Every Day Is Tuesday

by Uros Komlenovic

The action called ``September 93'' reached a turning-point on Thursday. The day began with the press conference of the Crisis Headquarters where much more moderate statements could be heard and the central government was mentioned. Representatives of the Crisis Headquarters later had a talk with Bosnian Serb leader Radovan Karadzic. During the negotiations they decided to give up all their political demands (the government's resignation, elections, forming of the new government with all regions proportionally represented, solving the question as to where the government's seat would be). The news that a list of demands had been extended afterwards was later confirmed by Captain Dragomir Babic, the Commander of Town's Defense and Deputy Commander of the Crisis Headquarters. After the meeting he announced that the agreement had been reached and that all proposal and suggestions (and not demands!) made by soldiers had been accepted, that the army would withdraw from the streets and that all problems would be solved through 'legal institutions of the system' as `the army is not meant to deal with politics.'

``Political demands had been planted.
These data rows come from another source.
-- ==== Sys2Proof/Tests/Slice0.lean ====
section
/-! SUPPORT. The model's own tests. Expected results are the vectors of 95_test_vectors.md (named at each test) or are read
off the rule a test cites; the witnesses show that the hypotheses of the statements can be met. -/

namespace Sys2Proof.Machine

set_option Elab.async false

/-! ### Helpers -/

/-- A machine with a small DMEM and CMDMEM, in a run. -/
def running : State := { State.atReset { dmemBytes := 4096, nCmd := 16 } with busy := true }

/-- The same machine idle. -/
def resting : State := State.atReset { dmemBytes := 4096, nCmd := 16 }

/-- What a result that is a next state says. -/
def seen {α : Type} (f : State → α) : Result → Option α
  | .next t => some (f t)
  | _ => none

/-- The result is a next state whose BUSY is `b`. -/
def nextBusy (b : Bool) (r : Result) : Bool :=
  match r with
  | .next t => t.busy == b
  | _ => false

theorem next_of_nextBusy {b : Bool} {r : Result} (h : nextBusy b r = true) : ∃ t, r = .next t ∧ t.busy = b := by
  cases r with
  | next t => exact ⟨t, rfl, by simpa [nextBusy] using h⟩
  | fault f => simp [nextBusy] at h
  | refused r => simp [nextBusy] at h

/-- Bytes of DMEM. -/
def dmemBytesAt (s : State) (a n : Nat) : List (Option Byte) := (List.range n).map fun k => cellRead s.dmem (a + k)

/-- A tile given element by element. -/
def tileFrom (f : Fin 64 → Word) : Tile := Vector.ofFn f

/-- A tile with some elements set and the others 0. -/
def sparse (es : List (Fin 64 × Word)) : Tile := tileFrom fun e => ((es.find? fun p => p.1 == e).map (·.2)).getD 0

/-- The running machine with this tile in T0. -/
def withT0 (x : Tile) : State := running.writeTile 0 x

/-- A plane stored word by word. -/
def planeMem (base w h : Nat) (f : Nat → Nat → Word) : Memory :=
  (List.range (w * h)).foldl (fun m k => writeWord m (base + 4 * k) (f (k / w) (k % w))) []

/-- The image of one pixel: buffer at 0, planes at 4, 8, 12, stream at 64 with room for one record of any size. -/
def onePixel : State :=
  { running with width := 1, height := 1, planeBase0 := 4, planeBase1 := 8, planeBase2 := 12, rlePtr := 64,
                 rleLimit := 258, tcount0 := 1,
                 dmem := writeBytes [] 0 [255, 0, 0, 0, 0, 76, 0, 0, 0, 85, 0, 0, 0, 255, 0, 0] }

/-- The plane of V-BG-1: 10 by 3 samples of value `16y + x` at 0x100, TIDX = 1. -/
def grid : State :=
  { running with width := 10, height := 3, planeBase0 := 0x100, tidx := 1,
                 dmem := planeMem 0x100 10 3 fun y x => BitVec.ofNat 32 ((16 * y + x) * 65536) }

/-- The record of V-RLE-5. -/
def impulseRecord : List Byte :=
  [0x00, 0x14, 0x00, 0x00, 0x01, 0x00, 0x00, 0x02, 0x00, 0x00, 0x01, 0x00, 0x00, 0x01, 0x00, 0x00, 0x02] ++
  [0x00, 0x00, 0x02, 0x00, 0x00, 0x01, 0x00, 0x00, 0x02, 0x00, 0x00, 0x02, 0x00, 0x00, 0x01, 0x00, 0x00, 0x01] ++
  [0x00, 0x00, 0x01, 0x00, 0x00, 0x01, 0x00, 0x00, 0x01, 0x00, 0x00, 0x01, 0x01, 0x00, 0x01, 0x00, 0x00, 0x01] ++
  [0x00, 0x00, 0x01, 0x00, 0x00, 0x01, 0x04, 0x00, 0x01]

/-! ### Well-formedness -/

theorem test_wf_ldt_reserved_channel : (Instr.ldt 0 3#2 true).wellFormed = false := by decide
theorem test_wf_stt_reserved_channel : (Instr.stt 0 3#2 false).wellFormed = false := by decide
theorem test_wf_encc_reserved_channel : (Instr.encc 3#2 .luma).wellFormed = false := by decide
theorem test_wf_decc_reserved_channel : (Instr.decc 3#2 .chroma).wellFormed = false := by decide
theorem test_wf_legal_channels :
    (Instr.ldt 7 2#2 true).wellFormed = true ∧ (Instr.stt 7 0#2 false).wellFormed = true ∧
    (Instr.encc 1#2 .luma).wellFormed = true ∧ (Instr.decc 2#2 .chroma).wellFormed = true := by decide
It seems that one political party is behind everythingthe radicals. Their goal was to topple our President Karadzic. They were doing it through one member of the Crisis Headquarters,'' claimed Captain Babic.

It seems that the price will have to be paid by the first man of the action, Commander of the Crisis Headquarters, Ostoja Zec, his wife and Miljan Zugic. It is too early to tell whether several people were sacrificed so that others could save their skin or some political party decided to shake Karadzic's position and topple the government because of the division of booty, Geneva or something else.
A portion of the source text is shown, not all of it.